Y:僕らは企業に協賛してもらうとかではなく、「一緒に何かを作る」、「新しい場所を作る」。そういうことを今年はいくつか予定しています。それをやることで “TAICOCLUB” という表現ではなく、音楽の使い方の幅が広がるようなものっていうのをやっていきたいなというのがひとつ。

 

後は、フェスってその場に行って楽しむものですが、終わっちゃうと終わりなんですよ。その後に、お客さんは僕らのようなフェス主催者との関係ができる場所はなくなるので、そこをもうひとつ乗り越えた先のお客さんたちと、僕らとの関係を繋げる場所を作って、そこからなにか発信できればといくつか考えています。主催者側と、お客さんという関係を超えたもの。タイコには、あれだけ多くの人が集まるコミュニティがあるので、そこから面白い人たちや自分たちと何か一緒にできる人を見つけて、一緒に何かをやるっていうのはすごく良いことかなと思うので、今はラボ的なものを立ち上げたいなとも考えています。

 

T:それ、すごくいいですね!

 

− 最後に、4月に開催されるRainbow Disco Clubと6月に開催されるTAICOCLUBですが、「これを知っていたらもっと楽しくなる!」というオーガナイザー直伝の楽しみ方を伝授していただけますでしょうか?

 

T:来ていただければ、後はもう自分次第だと思います。僕はあまり気をわせたくなくて、限られた会場の中でフェスが開催されるわけですが、その中でどう楽しむかは、本人の自由。

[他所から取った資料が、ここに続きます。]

/-- Creel bytes that the library may take: what it has and what is free. -/
def State.libRoom (s : State) : Nat := s.libBytes + s.creelFree

/-! ### The whole check -/

/-- What a check finds: a rejection, or the sections and the library they make; and whether the patch passed step 4. -/
structure Checked where
  result : Except Reject (List Section_ × List LibEntry)
  /-- The sections, once step 4 has passed. -/
  patched : List Section_
  signed : Bool

/-- The check of R210 on the bytes of an image of a given length. `by_`: the partition that adds its entries, none for a
full image. `open_`: the offset that goes with SIGNATURE_MISSING. DEDUCED, log entry 24. -/
def State.checkImage (s : State) (a : ImageScope) (given : Nat) (by_ : Option Nat) (open_ : Nat) (img : List Byte) :
    Checked :=
  let no (r : Reject) : Checked := { result := .error r, patched := [], signed := false }
  match headerReject img given s.id.stepping.toNat with
  | some r => no r
  | none =>
    if field img 6 2 ≠ a.kind then no { reason := rsScope, offset := 0 }
    else
      match walkSections a img given (field img 12 2) 64 none (requiredKeys a) with
      | .error r => no r
      | .ok l =>
        match s.signStep open_ img l <|> s.patchStep l with
        | some r => no r
        | none =>
          let yes (r : Except Reject (List Section_ × List LibEntry)) : Checked :=
            { result := r, patched := l, signed := s.signedBy l }
          match s.valueStep l with
          | some r => yes (.error r)
          | none =>
            match libraryStep s.libRoom by_ l s.osier.lib with
            | .error r => yes (.error r)
            | .ok lib => yes (.ok (l, lib))

/-- IMAGE_ID of an image. -/
def imageIdOf (img : List Byte) : W64 := BitVec.ofNat 64 (field img 24 8)

end Sys2Proof.Machine
end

「楽しかった」、「楽しくなかった」という感想は個人のものだしね。「ここに注目してください」とか言ってしまうと、アーティストについて話すことが多いですが、それ以外の部分に関しては、とにかく個人の自由なんです。もちろん、こちらも最低限のルールを設けなくてはいけないので、そこに関してはルールに則ってやってもらうしかないんですけど、それ以外に関しては、どれだけ楽しめるかは自分次第だという風にしてもらったほうがいいかな。僕らがあまり言ってしまうと、そういう見方になって先入観が生まれてしまうので。

 

Y:僕らも、やっぱりTAICOCLUBというものは、来る前の準備・道中・終わってから、みんなと何か共有するものだったり、関わりだったりであって、ピンポイントで「その日」というよりも、そこの日の前後と、そこからの繋がりを楽しみにしてもらえたらなと思いますね。もちろん、遊びに来た場所っていう思い出にはなると思うんですけれど。何かそこから繋がるものを大事にして欲しいなと思います。